### The data

-- ==== Sys2Proof/Certificates/Slice0/Obligations.lean ====
section
/-!
DEFINITION. Sys2Proof/Certificates/Slice0/Obligations.lean: the statements for the provers. A clause speaks of the state in which its
command acts: `s` itself, or the state `a` that device time has reached by then (`State.Awake`). `Runs i s P` says that the command answers
a next state and what it holds.
-/
open Sys2Proof Sys2Proof.Machine

/-- A write of a request bit of DEV_STATE, where R28 holds its transition and its conditions hold, is answered DONE, and the
request waits for apply instant q + 20, q being the first frame boundary after its acceptance. -/
def Obligations.DeviceRequestsAreAccepted : Prop :=
  (∀ (s : State) (h : Hdr),
    s.Serves h.path h.tag → s.dev = 1 → s.timeReady = true → 
    Runs (.goBuild h) s (fun u => u.sys.requests = s.sys.requests ++ [{ at_ := s.us + 21, target := 2, cause := 2, request := true }]
      ∧ u.journal.armed = true
      ∧ u.Answered h.path h.tag 0 0)) ∧
  (∀ (s : State) (h : Hdr),
    s.Serves h.path h.tag → s.dev = 2 → 
    Runs (.drain h) s (fun u => u.sys.requests = s.sys.requests ++ [{ at_ := s.us + 21, target := 3, cause := 3, request := true }]
      ∧ u.Answered h.path h.tag 0 0)) ∧
  (∀ (s : State) (h : Hdr),
    s.Serves h.path h.tag → (s.dev = 1 ∨ s.dev = 2 ∨ s.dev = 3) → 
    Runs (.stop h) s (fun u => u.sys.requests = s.sys.requests ++ [{ at_ := s.us + 21, target := 4, cause := 5, request := true }]
      ∧ u.Answered h.path h.tag 0 0)) ∧
  (∀ (s : State) (h : Hdr),
    s.Serves h.path h.tag → s.dev = 5 → s.standing = 0 → 
    Runs (.resume h) s (fun u => u.sys.requests = s.sys.requests ++ [{ at_ := s.us + 21, target := 1, cause := 0xB, request := true }]
      ∧ u.Answered h.path h.tag 0 0))

/-- DEV_STATE_REQUEST_ACT tests a waiting request against the state decided for its apply instant: a request that R28 holds joins
the triggers of that instant, another lapses with INFO 0x0013 and joins nothing. HALT_AFTER_PARK enters HALT with CAUSE 9 at the
instant that R598 has set, and FAULT_N is pulled low. -/
def Obligations.DeviceRequestsAct : Prop :=
  (∀ (s a : State) (f : Nat) (r : DevTrigger),
    s.Awake ((f - 2) * 1000) a → a.sys.requests = [r] → r.at_ ≤ f → a.requestCheck (requestBit r.cause) (a.devAt f) = none → 
    Runs (.devStateRequestAct f) s (fun u => u.sys.requests = []
      ∧ u.sys.triggers = a.sys.triggers ++ [{ r with at_ := f }])) ∧
  (∀ (s a : State) (f : Nat) (r : DevTrigger),
    s.Awake ((f - 2) * 1000) a → a.sys.requests = [r] → r.at_ ≤ f → (a.requestCheck (requestBit r.cause) (a.devAt f)).isSome = true → 
    Runs (.devStateRequestAct f) s (fun u => u.sys.requests = []
      ∧ u.sys.triggers = a.sys.triggers
      ∧ u.Raised 0 0x0013 ⟨0, 0⟩)) ∧
  (∀ (s a : State) (f : Nat),
    s.Awake (f * 1000) a → a.sys.haltAt = some f → a.devAt f = 4 → f ≤ a.us → 
    Runs (.haltAfterPark f) s (fun u => u.dev = 5
      ∧ u.get F.SYS_DEV_STATE_CAUSE = 9
      ∧ u.sys.faultLow = true))

/-- ESTOP_ASSERT, ESTOP_RELEASE, LASER_ENABLE_DEASSERT and LASER_ENABLE_RELEASE leave the block with the level that the pin has,
in reset and out of it. A protective edge on an ALONE device whose state decided for the first instant not yet fixed is BUILD or
DRAIN adds a trigger of SAFE_STOP with CAUSE 6 for that instant. -/
def Obligations.SafetyPinsAreFollowed : Prop :=
  (∀ (s : State) (t : Nat),
    
    Runs (.estopAssert t) s (fun u => u.sys.estop = true)) ∧
  (∀ (s a : State) (t : Nat),
    s.Awake t a → a.sys.estop = false → a.pairRole = 0 → (a.devAt a.nextFix = 2 ∨ a.devAt a.nextFix = 3) → 
    Runs (.estopAssert t) s (fun u => u.sys.triggers = a.sys.triggers ++ [{ at_ := a.nextFix, target := 4, cause := 6 }])) ∧
  (∀ (s : State) (t : Nat),
    
    Runs (.estopRelease t) s (fun u => u.sys.estop = false)) ∧
  (∀ (s : State) (t : Nat),
    
    Runs (.laserEnableDeassert t) s (fun u => u.sys.laserEnable = false)) ∧
  (∀ (s a : State) (t : Nat),
    s.Awake t a → a.sys.laserEnable = true → a.pairRole = 0 → (a.devAt a.nextFix = 2 ∨ a.devAt a.nextFix = 3) → 
    Runs (.laserEnableDeassert t) s (fun u => u.sys.triggers = a.sys.triggers ++ [{ at_ := a.nextFix, target := 4, cause := 6 }])) ∧
  (∀ (s : State) (t : Nat),
    
    Runs (.laserEnableRelease t) s (fun u => u.sys.laserEnable = true))

/-- The assertion of PORST_N or SYSRST_N, and the reset that RESET_UNIT of SYS asked for, leave every unit at its reset contents
with the cause recorded (Held). The release of PORST_N latches the straps. Both releases start device time at 0. PERST_N loses the
PCIe path and is recorded in RESET_CAUSE; its release is seen. -/
def Obligations.ResetsHoldTheBlock : Prop :=
  (∀ (s : State) (t : Nat),
    s.sys.porst = false → 
    Runs (.porstAssert t) s (fun u => u.Held
      ∧ u.sys.porst = true
      ∧ u.get F.SYS_RESET_CAUSE_POR = 1)) ∧
  (∀ (s : State) (t straps : Nat),
    s.sys.porst = true → 
    Runs (.porstRelease t straps) s (fun u => u.sys.porst = false
      ∧ u.time.now = 0
      ∧ u.get F.SYS_STRAPS_POS = straps % 16
      ∧ u.get F.SYS_STRAPS_ROLE = straps / 16 % 4
      ∧ u.get F.SYS_STRAPS_BOOT = straps / 64 % 4)) ∧
  (∀ (s : State) (t : Nat),
    s.sys.porst = false → s.sys.sysrst = false → 
    Runs (.sysrstAssert t) s (fun u => u.Held
      ∧ u.sys.sysrst = true
      ∧ u.get F.SYS_RESET_CAUSE_SYSRST = 1)) ∧
  (∀ (s : State) (t : Nat),
    s.sys.sysrst = true → s.sys.porst = false → 
    Runs (.sysrstRelease t) s (fun u => u.sys.sysrst = false
      ∧ u.time.now = 0)) ∧
  (∀ (s : State) (c : Nat),
    s.cmd.sysResetAt = some c → s.inReset = false → 
    Runs (.sysResetBegin) s (fun u => u.Held
      ∧ u.inReset = false
      ∧ u.get F.SYS_RESET_CAUSE_UNIT = 1)) ∧
  (∀ (s a : State) (t : Nat),
    s.Awake t a → a.host.perst = false → 
    Runs (.perstAssert t) s (fun u => u.host.perst = true
      ∧ u.pathLost .pcie = true
      ∧ u.get F.SYS_RESET_CAUSE_PERST = 1
      ∧ (∀ w : Nat, w / 65536 = 0x01 → w ≠ F.HOSTIF_LOSS_LOG_VALID.addr → u.reg w = resetWord w))) ∧
  (∀ (s : State) (t : Nat),
    
    Runs (.perstRelease t) s (fun u => u.host.perst = false))

/-- PWRFAIL_N raises DEVICE 0x0031 and asks for the checkpoint of R598, and its release is seen. The loss of a main PLL in lock,
and the analog trip, put the device in HALT with CAUSE 0xA; a lock is seen. The loss of the PCIe lane PLL loses the PCIe path. A
live strap that differs from its latch is recorded, once. -/
def Obligations.PowerAndClockEventsAreSeen : Prop :=
  (∀ (s a : State) (t : Nat),
    s.Awake t a → a.sys.pwrfail = false → 
    Runs (.pwrfailAssert t) s (fun u => u.sys.pwrfail = true
      ∧ u.sys.pwrfailSeen = true
      ∧ u.journal.pwrfailDue = true
      ∧ u.Raised 4 0x0031 ⟨0, 0⟩)) ∧
  (∀ (s : State) (t : Nat),
    
    Runs (.pwrfailRelease t) s (fun u => u.sys.pwrfail = false)) ∧
  (∀ (s a : State) (t : Nat),
    s.Awake t a → a.sys.pll = true → a.dev ≠ 5 → 
    Runs (.mainPllLoss t) s (fun u => u.sys.pll = false
      ∧ u.dev = 5
      ∧ u.get F.SYS_DEV_STATE_CAUSE = 0xA
      ∧ u.sys.faultLow = true)) ∧
  (∀ (s a : State) (t : Nat),
    s.Awake t a → 
    Runs (.mainPllRelock t) s (fun u => u.sys.pll = true
      ∧ (u.sys.pllOnce = true ∨ a.sys.pll = true))) ∧
  (∀ (s a : State) (t : Nat) (e0 e1 : Bool),
    s.Awake t a → 
    Runs (.lanePllLoss t ⟨[], [], e0, e1, true⟩) s (fun u => u.pathLost .pcie = true)) ∧
  (∀ (s a : State) (t live : Nat),
    s.Awake t a → live % 256 ≠ (a.reg F.SYS_STRAPS_POS.addr).toNat % 256 → a.sys.strapMismatch = false → 
    Runs (.strapMismatch t live) s (fun u => u.sys.straps = live
      ∧ (u.sys.strapMismatch = true)
      ∧ u.get F.SYS_STRAPS_MISMATCH = 1)) ∧
  (∀ (s a : State) (t : Nat) (logged : Bool),
    s.Awake t a → a.sys.thermtripLow = false → a.dev ≠ 5 → 
    Runs (.analogThermalTrip t logged) s (fun u => u.sys.thermtripLow = true
      ∧ u.dev = 5
      ∧ u.get F.SYS_DEV_STATE_CAUSE = 0xA))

######

Work instructions ▸
Scan the entries above for the string "first" and copy each line that contains it.

Finished task ▸
request waits for apply instant q + 20, q being the first frame boundary after its acceptance. -/
in reset and out of it. A protective edge on an ALONE device whose state decided for the first instant not yet fixed is BUILD or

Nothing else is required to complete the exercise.